It was a change of pace from my usual frantic dash to the airport. Though I'd been trying unsuccessfully since yesterday to get ahold of someone who could tell me what time the driver would pick me up to take me to the airport. Finally received a call that the hotel would arrange it, departing at noon. So got ready in plenty of time, no rush, though as mentioned having a flight to catch always makes me stressed. And i still don't have a yellow fever vaccination certificate if Ghana wants to see it (other than picture on my phone). During the long drive through the soggy city (raining) it occurred to me i didn't know if i was expected to pay the driver, and not having much local cash on me anymore, and not sharing a language with the driver, that was something to feel stressed about.
Fortunately i didn't have to! Not counting dealing with the airline agent to check my bag and got my ticket, i had to show ID and talk at least briefly with at least seven different security checkpoints between entering the terminal and waiting at the gate where i am now. Last year at least three of these, two within meters of eachother, asked me for a bribe. This year not a single one did, nor did they seem as surly. Some were downright cheerful. What a difference a year makes.
And that catches us up to now, 13:33, waiting at the gate for 15:10 flight. Reading O'Hanlon Borneo book (actually ended up not having much time to read it these past two weeks)
..

Flight to Guinea Bissau to drop off and pick up passengers like a bus and then on to Ivory Coast. Seat backs wouldn't recline at all which made for a very uncomfortable flight. They served the food above and i still don't even know what category of thing it was even after eating it. ANY IDEAS??

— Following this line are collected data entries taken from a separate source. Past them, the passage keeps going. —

/-- The reference condition under which LINKS ends (16 R455). -/
def State.linksMet (s : State) : Bool :=
  let lane := s.laneUp s.xchLane
  match s.refSel with
  | 2 => (s.rxUp .brixP || s.rxUp .brixQ) && !s.brix.bypassOpen && lane
  | 3 => s.framing.isNone || lane
  | _ => s.refDl.isSome && lane

/-- LINKS_END: phase TIME begins, and ends at once when nothing is to be waited for (16 R455, Table 16.3). -/
def execLinksEnd (s : State) : Host.Outcome State Fault Refusal :=
  whenDue s (s.power.phase == .links && s.time.sampling && s.linksMet) (s.toPhase .time).tryTimeEnd

/-! ### The sampling PLL (16 R448, R449, R455) -/

/-- PLL_LOCK: the PLL locks to the reference and gives the lanes their bit clock: enabled uplinks start training
(16 R448, R455; 09 R276). -/
def execPllLock (s : State) : Host.Outcome State Fault Refusal :=
  let t := { s with power := { s.power with pllLocked := true, pllAcq := false } }
  whenDue s (s.past .fuse && !s.power.pllLocked && s.refUsable) (t.ulEnable (s.reg Reg.lnkUlEn))

/-- PLL_UNLOCK: lock is lost while a usable reference is present (16 R449). -/
def execPllUnlock (s : State) : Host.Outcome State Fault Refusal :=
  let t := { s with power := { s.power with pllLocked := false, pllAcq := true } }
  whenDue s (s.power.pllLocked && s.refUsable) ((t.event Reg.pwrStat 3).countFld Reg.pwrPllStat 31 16)

/-- SAMPLING_START: the running count starts at 0 (16 R455). -/
def State.startSampling (s : State) : State :=
  let t := { s with
    time := { s.time with sampling := true, xcount := 0, changes := [] }
    trig := { s.trig with groupX := 0, groupOrbit := s.time.orbit, groupCross := s.time.cross, dtFrom := 0 } }
  t.noteDatum false

/-- SAMPLING_START. -/
def execSamplingStart (s : State) : Host.Outcome State Fault Refusal :=
  whenDue s (s.power.pllLocked && s.past .stack && !s.time.sampling) s.startSampling

/-! ### Clock stretches (01 R32 to R35) -/

/-- An island of Table 1.1 that has droop sensors. -/
def stretchable (i : Nat) : Bool := 1 ≤ i && i ≤ 46

/-- PWR_DROOP_CFG.THR as it acts, % below nominal (16 Table 16.6). -/
def State.droopThr (s : State) : Nat := min 10 (max 2 (s.fld Reg.pwrDroopCfg 3 0))

/-- STRETCH: the local supply of an island falls more than THR per cent below nominal, and its clock runs at half rate
(01 R32, 16 R446); the event is counted. -/
def execStretch (sag : Sag) (s : State) : Host.Outcome State Fault Refusal :=
  let i := sag.island
  let t := { s with power := { s.power with stretched := tabSet 0 s.power.stretched i (s.time.now + 1) } }
  whenDue s (stretchable i && 10 * s.droopThr < sag.permille && tabGet 0 s.power.stretched i == 0)
    (t.countFld Reg.topDroopStat 31 16)

/-- STRETCH_RESTORE: the supply has been in range for 256 island cycles, and full rate returns (01 R32). -/
def execStretchRestore (island : Nat) (s : State) : Host.Outcome State Fault Refusal :=
  whenDue s (tabGet 0 s.power.stretched island != 0)
    { s with power := { s.power with stretched := tabSet 0 s.power.stretched island 0 } }

/-- The history path could not take crossings of some stations: their index entries show them absent (01 R34). -/
def State.loseHistory (s : State) (sts : List Nat) (firstX count : Nat) : State :=
  let t := { s with hist := { s.hist with lost := sts.map (fun st => (st, firstX, count)) ++ s.hist.lost } }
  (sts.foldl (fun t st => t.markLoss st firstX count) t).event Reg.topDroopStat 2

/-- A station island could not take crossings: its hits, fragments and profile records become GAP records, where the records
of those crossings would stand (01 R22, R34). -/
def State.loseStation (s : State) (st firstX count : Nat) : State :=
  { s with trig := { s.trig with sagLost := (st, firstX, count) :: s.trig.sagLost } }

/-- What a stretch beyond 64 µs does, by island (01 R34): crossings `firstX` to `firstX + count - 1` overflowed. -/
def State.longSag (s : State) (island firstX count : Nat) : State :=
  let t := (s.event Reg.topDroopStat 1).setFld Reg.topDroopStat 15 8 island
  if count = 0 then t
  else if island ≤ 32 then (t.loseStation (island - 1) firstX count).loseHistory [island - 1] firstX count
  else if island = 35 then t.loseHistory (upto 0 32) firstX count
  else t

/-- LONG_SAG: an island has been stretched beyond 64 µs. -/
def execLongSag (island firstX count : Nat) (s : State) : Host.Outcome State Fault Refusal :=
  let a := tabGet 0 s.power.stretched island
  whenDue s (a != 0 && a + s.micros 64 ≤ s.time.now + 1 && firstX + count ≤ s.time.xcount + 1)
    (s.longSag island firstX count)

/-! ### Boundary scan (16 R461) -/

/-- BOUNDARY_SCAN_INSTRUCTION: TRST_N low holds the TAP in reset; EXTEST and the AC instructions take effect only while
RESET_N is low, and are executed as BYPASS otherwise; the Brix bypass stays closed during EXTEST. -/
def execBoundaryScanInstruction (ins : ScanInstr) (resetNLow trstNLow : Bool) (s : State) :
    Host.Outcome State Fault Refusal :=
  let eff : ScanInstr :=
    if trstNLow then .bypass
    else match ins with
      | .extest | .acExtest => if resetNLow then ins else .bypass
      | _ => ins
  let t := { s with scan := eff }
  .next (if eff = .extest then { t with brix := { t.brix with bypassOpen := false } } else t)

end Sys2Proof.Machine
end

Ivory Coast (Abidjan) airport does not seem to have the capacity to intake as many people through security as they have coming through the airport. That was a crazy traffic jam that took like an hour and i think i recall it being like that last year.
Had the two seats on my side of the row on the small plane to Ghana to myself so that was much more comfortable.
Which brings us to arrival in Ghana. Before even getting to passport control there was a checkpoint where they just asked expressly for the yellow fever certificates. The dread i felt! The eventually i had been anxious about for two weeks was at hand!
Approaching the kiosk, when asked for the certificate i plonked my phone on the desk, open to the image of the certificate, and stated assertively "here it is on my phone." The young man seemed started by this unusual occurrence, looked up at me like he was about to object, then seemingly decided it was too much trouble and waved me on. WHEW!
I thought my troubles were over and my luck seemed to hold for another few minutes, my bag was literally fifth out of the carousel, passport control and customs were breezy. But then i got outside the terminal and looked for the hotel driver, fending off would-be taxi drivers descending on me like pigeons. He was not to be found. Last year he'd come through after i hadn't even reminded the hotel for two weeks since mentioning my return to the hotel receptionist, so I'd been optimistic they'd be similarly on it.
You're always in a tight spot on arrival, not yet having a sim card or local money. I couldn't call the hotel. I tried to go back into the terminal to use the wifi in there to call, but a staffmember stopped me from re-entering. He did however let me use his phone to call the hotel. From my brief call with the hotel it was unclear to me if they'd been aware of me or that was the first they were hearing about it, but they assured me the driver would arrive in 20 minutes. It was then 22:27. Then the guy asked for a tip ("small small"), which I'd expected and seemed fair but i never know what would be an appropriate amount, neither insultingly small or too much. And under normal circumstances i wouldn't have any local currency, though as luck would have it i do have cedis from last year. So i fished out 10 cedis ($1=10.5 cedis) and he seemed to be happy with that.
Long story short it was 23:20 by the time the driver arrived. It sounded from his explanation like he'd been dropping off some other guests somewhere far away or something.
Only took 8 minutes to finally get to the hotel from the airport. I could have taken a taxi if I'd known it was going to take an hour but obviously i hadn't known that!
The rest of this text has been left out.